That’s great. Your devotion to keeping the tunes in their finest possible form is admirable, and you are truly a colossus, standing astride the world of awesome taste.

But we’re seriously gonna need you to shut the fuck up already.

I don’t have anything against vinyl, mind you. I own a turntable myself – once in a while when I’m in the mood for some Johnny Mathis or Doris Day whatever else is in my gramma’s collection (read: never ever ever) I like to whip it out and soak myself in those amazing songs. Lawrence Welk. Tom Jones. Whatever else they made before the invention of Kurdt Cobain. But after I do that, you know what I don’t do? I don’t brag to all my friends about how much “warmer” the music sounds on my clearly superior musical medium.

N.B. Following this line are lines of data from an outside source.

/-- Every register but the one written keeps its value (R110). -/
theorem registerView_registerWrite {r : BitVec 3} {ch : Slot} {vol : Bool} (h : r ≠ ch ++ BitVec.ofBool vol) (d : WriteData)
    (w : Bool) (c : Chip) : registerView r (registerWrite ch vol d w c) = registerView r c := by
  obtain ⟨ch', vol', rfl⟩ := register_address_cases r
  have other : squareOf ch' = squareOf ch → vol' ≠ vol := fun slots kinds =>
    h (by rw [squareOf_injective ch' ch slots, kinds])
  rw [registerView_append, registerView_append]
  exact (registerAt_applyWrite other d w).trans (by cases vol' <;> cases squareOf ch' <;> rfl)

/-- Rendering leaves all eight registers alone. -/
theorem registerView_render (r : BitVec 3) (n : Nat) (s : State) :
    registerView r (render n s).chip = registerView r s.chip := by
  obtain ⟨ch, vol, rfl⟩ := register_address_cases r
  rw [registerView_append, registerView_append]
  cases squareOf ch with
  | some i =>
    cases vol with
    | true => exact congrArg (BitVec.setWidth 10) (render_squareVolume n s i)
    | false => exact render_periodReload n s i
  | none => cases vol <;> simp only [registerAt, render_noiseVolume, render_mode, render_white]

/-! ## The meanings of all instructions (R100; 44_command_stream.md R175 to R180) -/

/-- The bytes by which a meaning moves the cursor: a command's length; a write form leaves it to its carrier (log 8). -/
def cursorStep (i : Instr) : Nat := if i.level = .command then i.length else 0

theorem exec_wait_eq {i : Instr} {n : Nat} (h : waitSamples i = some n) (s : State) :
    exec i s = .next ((render n s).skip i.length) := by
  cases i <;> cases h <;> rfl

theorem writeTarget_wait {i : Instr} {n : Nat} (h : waitSamples i = some n) (c : Chip) : writeTarget i c = none := by
  cases i <;> cases h <;> rfl

theorem cursorStep_wait {i : Instr} {n : Nat} (h : waitSamples i = some n) : cursorStep i = i.length := by
  cases i <;> cases h <;> rfl

theorem exec_psg (b : Byte) (s : State) : exec (.psg b) s = .next ((s.onChip (writeRegister b)).skip 2) := rfl

/-- `i` is a write at state `s`: it writes the register that is its target, moves the cursor, and does nothing else. -/
def IsWriteAt (i : Instr) (s : State) : Prop :=
  ∃ ch vol d w, writeTarget i s.chip = some (ch ++ BitVec.ofBool vol) ∧
    exec i s = .next ((s.onChip (registerWrite ch vol d w)).skip (cursorStep i))

/-- Every instruction but the waits and the end mark is a write: nine forms and PSG. -/
theorem isWriteAt_of_not_wait {i : Instr} (hwait : waitSamples i = none) (hend : i ≠ .endMark) (s : State) :
    IsWriteAt i s := by
  cases i with
  | toneLo0 d => exact ⟨0, false, widenNarrow d, false, rfl, rfl⟩
  | toneLo1 d => exact ⟨1, false, widenNarrow d, false, rfl, rfl⟩
  | toneLo2 d => exact ⟨2, false, widenNarrow d, false, rfl, rfl⟩
  | vol0 d => exact ⟨0, true, widenNarrow d, false, rfl, rfl⟩
  | vol1 d => exact ⟨1, true, widenNarrow d, false, rfl, rfl⟩
  | vol2 d => exact ⟨2, true, widenNarrow d, false, rfl, rfl⟩
  | vol3 d => exact ⟨3, true, widenNarrow d, false, rfl, rfl⟩
  | noiseCtrl x w m => exact ⟨3, false, widenNarrow (noiseData x w m), false, rfl, rfl⟩
  | data x d => exact ⟨s.chip.latchCh, s.chip.latchVol, d, true, rfl, rfl⟩
  | psg b =>
    obtain ⟨ch, vol, d, w, target, write⟩ := writeRegister_eq b s.chip
    refine ⟨ch, vol, d, w, congrArg some target, ?_⟩
    rw [exec_psg, State.onChip, write]
    rfl
  | endMark => exact absurd rfl hend
  | wait n => cases hwait
  | wait735 => cases hwait
  | wait882 => cases hwait
  | waitsLow n => cases hwait
  | waitsHigh n => cases hwait

/-- Everything an instruction can do: a wait renders, the end mark ends the run, any other instruction writes one register. -/
theorem exec_cases {i : Instr} {s t : State} (h : exec i s = .next t) :
    (∃ n, waitSamples i = some n ∧ t = (render n s).skip i.length) ∨
    (i = .endMark ∧ t = { s with status := .endMarker }) ∨
    (waitSamples i = none ∧ i ≠ .endMark ∧ ∃ ch vol d w, writeTarget i s.chip = some (ch ++ BitVec.ofBool vol) ∧
      t = (s.onChip (registerWrite ch vol d w)).skip (cursorStep i)) := by
  cases hw : waitSamples i with
  | some n =>
    rw [exec_wait_eq hw] at h
    cases h
    exact .inl ⟨n, rfl, rfl⟩
  | none =>
    by_cases hend : i = .endMark
    · subst hend
      cases h
      exact .inr (.inl ⟨rfl, rfl⟩)
    · obtain ⟨ch, vol, d, w, target, result⟩ := isWriteAt_of_not_wait hw hend s
      rw [result] at h
      cases h
      exact .inr (.inr ⟨rfl, hend, ch, vol, d, w, target, rfl⟩)

/-- No instruction stops. -/
theorem exec_next (i : Instr) (s : State) : ∃ t, exec i s = .next t := by
  cases i <;> exact ⟨_, rfl⟩

/-! ## A write byte is the write form it decodes to (R100, R75) -/

theorem exec_latchForm {b : Byte} {i : Instr} (h : LatchForm b i) (s : State) :
    exec i s = .next (s.onChip (latchWrite (latchChData b) (latchVolData b) (narrowData b))) := by
  cases h <;> simp only [latchChData_latchByteOf, latchVolData_latchByteOf, narrowData_latchByteOf] <;> rfl

theorem exec_decodeWrite (b : Byte) (s : State) : exec (decodeWrite b) s = .next (s.onChip (writeRegister b)) := by
  cases h : b[7] with
  | true => exact eq_next_onChip_congr (exec_latchForm (latchForm_decodeWrite h) s) (writeRegister_latch h s.chip).symm
  | false =>
    rw [decodeWrite_data h]
    exact eq_next_onChip_congr (exec_data s b[6] (wideData b)) (writeRegister_data h s.chip).symm

end Sys2Proof.Machine

namespace Sys2Proof.Machine

/-! ## Rendering in closed form (44_command_stream.md R172) -/

theorem advance_add (cfg : Config) (m n : Nat) (c : Chip) : advance cfg (m + n) c = advance cfg n (advance cfg m c) :=
  repeatDo_add _ m n c

/-- `s` after m samples, all below the total. -/
def rendered (s : State) (m : Nat) : State :=
  { s with
    chip := advance s.cfg (m * s.tps) s.chip
    count := s.count + m
    buf := s.buf ++ (List.range m).map fun j => sample s.cfg (advance s.cfg ((j + 1) * s.tps) s.chip) }

theorem rendered_zero (s : State) : rendered s 0 = s := by
  simp [rendered, advance]

/-- One sample more is one pass of `render` more. -/
theorem renderOne_rendered {s : State} {m : Nat} (h : m < s.total - s.count) :
    renderOne (rendered s m) = rendered s (m + 1) := by
  have below : (rendered s m).count < (rendered s m).total := by
    simp only [rendered]
    omega
  rw [renderOne_below below]
  simp only [rendered, State.onChip, State.emit, ← advance_add, List.range_succ, List.map_append, List.map_singleton,
    List.append_assoc, Nat.succ_mul, Nat.add_assoc]

theorem render_eq_rendered {s : State} {m : Nat} (h : m ≤ s.total - s.count) : render m s = rendered s m := by
  induction m with
  | zero => rw [render_zero, rendered_zero]
  | succ m ih => rw [render_succ_last, ih (by omega), renderOne_rendered h]

theorem render_done {s : State} (h : s.total ≤ s.count) (n : Nat) : render n s = s := by
  induction n with
  | zero => rfl
  | succ n ih => rw [render_succ, renderOne_done h, ih]

/-- Rendering n samples is rendering those that are left below the total (D11). -/
theorem render_clamped (n : Nat) (s : State) : render n s = rendered s (min n (s.total - s.count)) := by
  rcases Nat.le_total n (s.total - s.count) with h | h
  · rw [Nat.min_eq_left h, render_eq_rendered h]
  · have full : s.total ≤ (rendered s (s.total - s.count)).count := by
      simp only [rendered]
      omega
    obtain ⟨k, rfl⟩ := Nat.exists_eq_add_of_le h
    rw [Nat.min_eq_right h, render_add, render_eq_rendered le_rfl, render_done full]

/-! ## The two parts of a period (40_write_protocol.md R106, R107) -/

theorem period_parts (p : Period) : p.extractLsb' 4 6 ++ p.extractLsb' 0 4 = p :=
  (BitVec.extractLsb'_append_extractLsb'_eq_extractLsb' rfl).trans BitVec.extractLsb'_eq_self

/-- Wide data joins the narrow data written before it. -/
theorem wide_after_narrow (old : BitVec 6) (p : Period) :
    p.extractLsb' 4 6 ++ (old ++ p.extractLsb' 0 4).extractLsb' 0 4 = p := by
  rw [BitVec.extractLsb'_append_eq_right, period_parts]

/-- Narrow data joins the wide data written before it. -/
theorem narrow_after_wide (old : BitVec 4) (p : Period) :
    (p.extractLsb' 4 6 ++ old).extractLsb' 4 6 ++ p.extractLsb' 0 4 = p := by
  rw [BitVec.extractLsb'_append_eq_left, period_parts]

/-! ## The obligations -/

/-- Settles O6: the reads that succeed are assembled byte by byte, the others come short. -/
theorem memReadAssemblesLittleEndian : Obligations.MemReadAssemblesLittleEndian := by
  intro m a wf
  exact ⟨fun b hb => memRead_one.mpr ⟨b, hb, rfl⟩,
    fun lo hi hlo hhi => memRead_two.mpr ⟨lo, hi, hlo, hhi, littleEndian_pair lo hi⟩,
    memRead_overrun wf Nat.one_pos, memRead_overrun wf Nat.two_pos⟩

/-- Settles O24: that is the meaning of PSG. -/
theorem psgWritesRegister : Obligations.PsgWritesRegister :=
  fun s b => exec_psg b s

/-- Settles O25: the write form and PSG both perform `writeRegister`. -/
theorem psgRefinesWriteForms : Obligations.PsgRefinesWriteForms :=
  fun s b => ⟨_, exec_decodeWrite b s, exec_psg b s⟩

/-- Settles O26: each byte replaces its own bits of the period and keeps the other's. -/
theorem splitWriteCombines : Obligations.SplitWriteCombines := by
  intro c i ch p hi
  have slot := squareOf_eq_some hi
  refine ⟨?latchFirst, fun hch hvol => ?dataFirst⟩
  case latchFirst =>
    have latched : squareOf (latchWrite ch false (p.extractLsb' 0 4) c).latchCh = some i := by rw [latchWrite_latchCh, slot]
    rw [dataWrite_period _ (latchWrite_latchVol ..) latched, latchWrite_period slot]
    simpa using wide_after_narrow _ p
  case dataFirst =>
    have latched : squareOf c.latchCh = some i := by rw [hch, slot]
    rw [latchWrite_period slot, dataWrite_period _ hvol latched]
    simpa using narrow_after_wide _ p

/-- Settles O27: a write byte is one register write, to the register that is latched after it. -/
theorem repeatedWriteIsIdempotent : Obligations.RepeatedWriteIsIdempotent := by
  intro b c
  cases h : b[7] with
  | true => simp only [writeRegister_latch h, latchWrite_eq, registerWrite_idempotent]
  | false =>
    simp only [writeRegister_data h, dataWrite_eq, registerWrite_latchCh, registerWrite_latchVol, registerWrite_idempotent]

/-- Settles O28: a write latches its target, a wait and the end mark have none and keep the latch. -/
theorem latchFollowsWrites : Obligations.LatchFollowsWrites := by
  intro i s t h
  rcases exec_cases h with ⟨n, hw, rfl⟩ | ⟨rfl, rfl⟩ | ⟨-, -, ch, vol, d, w, target, rfl⟩
  · exact ⟨by simp [writeTarget_wait hw], fun _ => by simp⟩
  · exact ⟨by simp [writeTarget], fun _ => ⟨rfl, rfl⟩⟩
  · exact ⟨by simp [target, latchAddress], by simp [target]⟩

/-- Settles O29: rendering and the end mark keep all registers, a write all but its target. -/
theorem onlyTargetRegisterChanges : Obligations.OnlyTargetRegisterChanges := by
  intro i s t r h other
  rcases exec_cases h with ⟨n, -, rfl⟩ | ⟨-, rfl⟩ | ⟨-, -, ch, vol, d, w, target, rfl⟩
  · exact registerView_render r n s
  · rfl
  · exact registerView_registerWrite (fun e => other (by rw [target, e])) d w s.chip

/-- Settles O30: what a register write leaves alone. -/
theorem writesLeaveCountersAlone : Obligations.WritesLeaveCountersAlone := by
  intro i s t hw h
  rcases exec_cases h with ⟨n, hn, -⟩ | ⟨-, rfl⟩ | ⟨-, -, ch, vol, d, w, -, rfl⟩
  · rw [hw] at hn
    cases hn
  · exact ⟨fun k => ⟨rfl, rfl⟩, rfl, rfl, rfl, rfl, rfl, rfl, rfl⟩
  · refine ⟨fun k => ⟨registerWrite_squareCounter ch vol d w s.chip k, registerWrite_squarePhase ch vol d w s.chip k⟩, ?_⟩
    simp

/-- Settles O31: rendering, a register write and the end mark leave the inputs of the run alone. -/
theorem execLeavesInputsAlone : Obligations.ExecLeavesInputsAlone := by
  intro i s t h
  rcases exec_cases h with ⟨n, -, rfl⟩ | ⟨-, rfl⟩ | ⟨-, -, ch, vol, d, w, -, rfl⟩ <;> simp

theorem exec_cursor {i : Instr} {s t : State} (h : exec i s = .next t) (hend : i ≠ .endMark) :
    t.cursor = s.cursor + cursorStep i ∧ t.status = s.status := by
  rcases exec_cases h with ⟨n, hw, rfl⟩ | ⟨e, -⟩ | ⟨-, -, ch, vol, d, w, -, rfl⟩
  · simp [cursorStep_wait hw]
  · exact absurd e hend
  · simp

/-- Settles O32: by `cursorStep`, which is a command's length and nothing for a write form. -/
theorem cursorAdvancesByLength : Obligations.CursorAdvancesByLength := by
  intro i s t h
  by_cases hend : i = .endMark
  · subst hend
    cases h
    simp
  · obtain ⟨cursor, status⟩ := exec_cursor h hend
    refine ⟨fun command _ => ?command, fun other => ?writeForm, fun _ => status⟩
    case command => rw [cursor, cursorStep, if_pos command]
    case writeForm =>
      have form : i.level ≠ .command := by simp [other.resolve_right hend]
      rw [cursor, cursorStep, if_neg form, Nat.add_zero]

/-- Settles O33: every wait renders, and rendering is clamped at the total. -/
theorem waitsRenderClampedSamples : Obligations.WaitsRenderClampedSamples := by
  intro i n s hw
  rw [exec_wait_eq hw, render_clamped]
  rfl

/-- Settles O34: with no cycle between the samples, each is the mix of the present chip. -/
theorem zeroTicksRepeatOneSample : Obligations.ZeroTicksRepeatOneSample := by
  intro i n s hw htps
  refine ⟨_, exec_wait_eq hw s, ?chip, ?buf⟩ <;> rw [render_clamped]
  case chip => simp [rendered, htps, advance]
  case buf => simp [rendered, htps, advance]

end Sys2Proof.Machine

namespace Sys2Proof.Machine

/-! ## The prescaler over n chip cycles (41_advance_and_mix.md, prescaler law) -/

theorem clockAll_with_div (cfg : Config) (c : Chip) (k : Int) :
    clockAll cfg { c with div := k } = { clockAll cfg c with div := k } := rfl

theorem advance_succ (cfg : Config) (n : Nat) (c : Chip) : advance cfg (n + 1) c = chipCycle cfg (advance cfg n c) :=
  repeatDo_succ_last _ n c

/-- How often n cycles clock the channels, from a prescaler of d: the law's k(d, n). -/
def channelClocks (d n : Nat) : Nat := if n < d then 0 else 1 + (n - d) / 16

/-- The prescaler n cycles after it held d. -/
def prescalerAfter (d n : Nat) : Int := if n < d then (d : Int) - n else 16 - ((n - d) % 16 : Nat)

/-- A cycle that finds the prescaler at 1 clocks the channels and reloads it. -/
theorem prescaler_expiring {d n : Nat} (h : prescalerAfter d n ≤ 1) :
    channelClocks d (n + 1) = channelClocks d n + 1 ∧ prescalerAfter d (n + 1) = 16 := by
  unfold prescalerAfter at h ⊢
  unfold channelClocks
  split_ifs at h ⊢ <;> omega

/-- Any other cycle counts it down. -/
theorem prescaler_counting {d n : Nat} (h : 1 < prescalerAfter d n) :
    channelClocks d (n + 1) = channelClocks d n ∧ prescalerAfter d (n + 1) = prescalerAfter d n - 1 := by
  unfold prescalerAfter at h ⊢
  unfold channelClocks
  split_ifs at h ⊢ <;> omega

theorem advance_eq_clocks (cfg : Config) {d : Nat} (low : 1 ≤ d) {c : Chip} (hdiv : c.div = d) (n : Nat) :
    advance cfg n c = { repeatDo (clockAll cfg) (channelClocks d n) c with div := prescalerAfter d n } := by
  induction n with
  | zero =>
    have start : prescalerAfter d 0 = c.div := by simp [prescalerAfter, show 0 < d from low, hdiv]
    have none : channelClocks d 0 = 0 := if_pos low
    rw [start, none]
    rfl
  | succ n ih =>
    rw [advance_succ, ih]
    by_cases h : prescalerAfter d n ≤ 1
    · obtain ⟨clocks, reloaded⟩ := prescaler_expiring h
      rw [chipCycle_expiring h, clocks, reloaded, repeatDo_succ_last, clockAll_with_div]
    · obtain ⟨clocks, counted⟩ := prescaler_counting (Int.not_le.mp h)
      rw [chipCycle_counting (Int.not_le.mp h), clocks, counted]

This is partially because, if I want to trade spaced out rantings on things tangentially related to music, I have a thing called this website. It’s also partially because I’m not a flaming fuckbasket. Say what you want about the dudes who drive Priuses and can’t shut up about it – a vehicle is a pretty big lifestyle choice, and with people paying a billion bucks a drop for gasoline, it’s at least workable as a conversation piece. But most vinyl fanatics don’t even wait to bring their love for vinyl up when it comes up in a conversation (read: never ever ever). Nobody gets in a circle, holds hands, and compares their favorite mediums for music. It’s gotta be interjected.

“Hey, I have a vinyl turntable. It’s so great. It sounds like you’re there.”

If you’re a professional DJ, then OK, I’ll cut you a little slack. But if you’re a scene kid whose got an Uncle Pennybags giving you a trust fund, or even worse, you’re a plain ol’ regular ol’ dude who’s putting in overtime at Kwik-E-Mart so that he can beat his meat over how l33t his musical medium of choice is – you’re sad. Music is music. LP, CD, Eight Track. They have pluses and minues. Play your music. Enjoy your music. Then for Christ’s sakes shut the fuck up about it before I kill you.